Clinical Summary[edit]
This 68-year-old white male had a local excision of a pigmented lesion (melanoma) on the skin of his back. Three years later he became aware of a "lump" in his left axilla. Examination confirmed the presence of a 2.3-cm nodular lesion. Subsequently, the patient underwent a surgical procedure for removal of axillary lymph nodes.
This is a gross photograph of skin with melanoma. Note the black pigment, multiple satellite nodules, and focal ulceration. Some of the satellite nodules affect the nipple.
This is a gross photograph of lymph nodes almost entirely replaced by black pigment (melanin).
This is a low-power photomicrograph of lymph node that is almost completely replaced/filled with tumor. This lymph node has a capsule (1) and some remaining lymphocytes (2) but the remainder of the node is replaced by tumor cells.
This higher-power photomicrograph shows the remaining portion of lymph node (arrow). The rest of the lymph node is invaded by a neoplasm composed of cells with lighter eosinophilic cytoplasm and pigment.
This is a higher-magnification showing the abundant extracellular melanin (arrows) surrounding the tumor cells.
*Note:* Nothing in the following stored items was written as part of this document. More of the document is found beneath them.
/-! ## Ranges of segments (R344, R346) -/

/-- Byte ranges of a segment, as first and last byte. -/
def Seg.ranges (sb : Nat) (g : Seg) : List (Nat × Nat) :=
  let lo := g.base * 4096
  let hi := g.limit * 4096 + 4095
  if !g.v then []
  else if g.stkMask = 0 then [(lo, hi)]
  else ((List.range 16).filter (fun n => g.stkMask.testBit n)).map (fun n => (n * sb + lo, n * sb + hi))

/-- A range cut at the boundaries between stacks. -/
def cutStacks (sb : Nat) (r : Nat × Nat) : List (Nat × Nat) :=
  if r.1 < 16 * sb then
    ((List.range 16).filter (fun n => decide (n * sb ≤ r.2) && decide (r.1 < n * sb + sb))).map
      (fun n => (max r.1 (n * sb), min r.2 (n * sb + sb - 1)))
  else [r]

/-- Byte ranges of a segment's mirror. -/
def Seg.mirrors (sb : Nat) (g : Seg) : List (Nat × Nat) :=
  if g.v && g.mirV then
    ((g.ranges sb).flatMap (cutStacks sb)).map (fun r => (g.mirrorOf sb r.1, g.mirrorOf sb r.1 + (r.2 - r.1)))
  else []

def rangesMeet (a b : List (Nat × Nat)) : Bool :=
  a.any (fun p => b.any (fun q => decide (p.1 ≤ q.2) && decide (q.1 ≤ p.2)))

/-- Segments of resident jobs, with their jobs. -/
def State.residentSegs (s : State) : List (Nat × Seg) :=
  (jobList.filter s.resident).flatMap (fun j => (List.range 16).map (fun i => (j, s.seg j i)))

/-- Ranges of resident segments and mirrors (R621). -/
def State.busyRanges (s : State) : List (Nat × Nat) :=
  s.residentSegs.flatMap (fun p => p.2.ranges s.stackBytes ++ p.2.mirrors s.stackBytes)

/-- Equal BASE, LIMIT, STACKS, CLASS, CODE_T and mirror fields (R347). -/
def Seg.same (a b : Seg) : Bool :=
  a.base == b.base && a.limit == b.limit && a.stkMask == b.stkMask && a.cls == b.cls && a.codeT == b.codeT &&
  a.mirV == b.mirV && a.mirFar == b.mirFar && a.mrot == b.mrot && a.mirror == b.mirror

/-- The segment is shared with a resident job (R347, R349, R397). -/
def State.sharedSeg (s : State) (g : Seg) : Bool :=
  s.residentSegs.any (fun p => p.2.v && g.same p.2 && rangesMeet (g.ranges s.stackBytes) (p.2.ranges s.stackBytes))

/-- First byte's region of a segment. -/
def State.segRegion (s : State) (g : Seg) : Region :=
  if g.stkMask = 0 then s.region (g.base * 4096) else .stack

/-! ## The placement block (R622 - R624) -/

/-- Segment i of a placement block, and its KEEP. -/
def placeSeg (pb : List Byte) (i : Nat) : Seg :=
  Seg.ofWords (wordAt pb (8 + 4 * i)) (wordAt pb (9 + 4 * i)) (wordAt pb (10 + 4 * i))

def placeKeep (pb : List Byte) (i : Nat) : Bool := bitAt (wordAt pb (11 + 4 * i)) 0

/-- The range lies in one region of R14, and the far tier's decoders hold it (R16, R344). -/
def State.oneRegion (s : State) (g : Seg) : Bool :=
  let lo := g.base * 4096
  let hi := g.limit * 4096 + 4095
  decide (g.base ≤ g.limit) &&
  (if g.stkMask != 0 then decide (hi < s.stackBytes)
   else s.region lo == s.region hi &&
    (match s.region lo with
     | .stack => true
     | .far => (s.farDecoder lo).isSome && (s.farDecoder hi).isSome
     | .scratch => true
     | .spm => true
     | _ => false))

/-- R624: a scratch segment lies within the job's own blocks of one slice. -/
def Image.scratchFits (x : Image) (g : Seg) : Bool :=
  let q := (g.base * 4096 - scratchBase) / 2 ^ 28
  decide (g.limit * 4096 + 4095 < scratchBase + q * 2 ^ 28 + x.scount q * 0x400000)

/-- R346 for the mirror's own place. -/
def State.mirrorOk (s : State) (g : Seg) : Bool :=
  !g.mirV ||
  (!g.pw && (g.mirFar || (g.mrot != 0 && s.segRegion g == .stack)) &&
   (g.mirrors s.stackBytes).all (fun r =>
     if g.mirFar then s.region r.1 == .far && s.region r.2 == .far && (s.farDecoder r.1).isSome && (s.farDecoder r.2).isSome
     else decide (g.mirror * 4096 + (r.2 - r.1) < s.stackBytes) && decide (r.2 / s.stackBytes = r.1 / s.stackBytes) &&
       s.region r.2 == .stack))

/-- A segment against its requirement, its class and its regions (R622, R623, R344 - R346, R352). -/
def State.segmentOk (s : State) (x : Image) (g : Seg) (keep : Bool) (i : Nat) : Bool :=
  let q := x.q0 i
  if g.v != bitAt q 63 then false
  else if !g.v then true
  else
    let reg := s.segRegion g
    g.cls == fld q 62 61 && g.pr == bitAt q 60 && g.pw == bitAt q 59 && g.cache == bitAt q 56 &&
    decide (fld q 58 57 ≤ g.codeT) && s.oneRegion g &&
    decide (fld (x.q1 i) 47 0 ≤ (g.limit - g.base + 1) * 4096) &&
    (!bitAt q 55 || g.mirV) && (!bitAt q 54 || g.stkMask == 0xFFFF) &&
    (reg == .stack || reg == .far || (g.cls == 2 && !g.cache)) && (g.cls != 2 || !g.mirV) &&
    (!keep || g.cls == 0 || g.cls == 1) && (g.cls != 3 || !g.pw) && s.mirrorOk g &&
    (reg != .scratch || x.scratchFits g)

/-- A segment's ranges that stand where its placement says: a Cloudbank-scratch segment is moved to its job's own blocks
(R624). -/
def State.storeRanges (s : State) (g : Seg) : List (Nat × Nat) :=
  if s.segRegion g == .scratch then [] else g.ranges s.stackBytes

/-- In-stack ranges of resident jobs' save areas, 30 MiB each (R596). -/
def saveLen : Nat := 30 * 2 ^ 20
This section of neoplasm shows the numerous cells with abundant cytoplasm and brown pigment within the cytoplasm of some of these cells.
This is a higher magnification showing the abundant extracellular melanin surrounding the tumor cells (brown pigment).
This is a high-power photomicrograph of the main tumor mass with the cells growing as poorly formed nests and sheets of cells. There is little if any pigment in this section.
This is a high-power photomicrograph of the main tumor mass showing the cellular details. The individual melanoma cells contain large nuclei with irregular contours having chromatin clumped at the periphery of the nuclear membrane and prominent red (eosinophilic) nucleoli.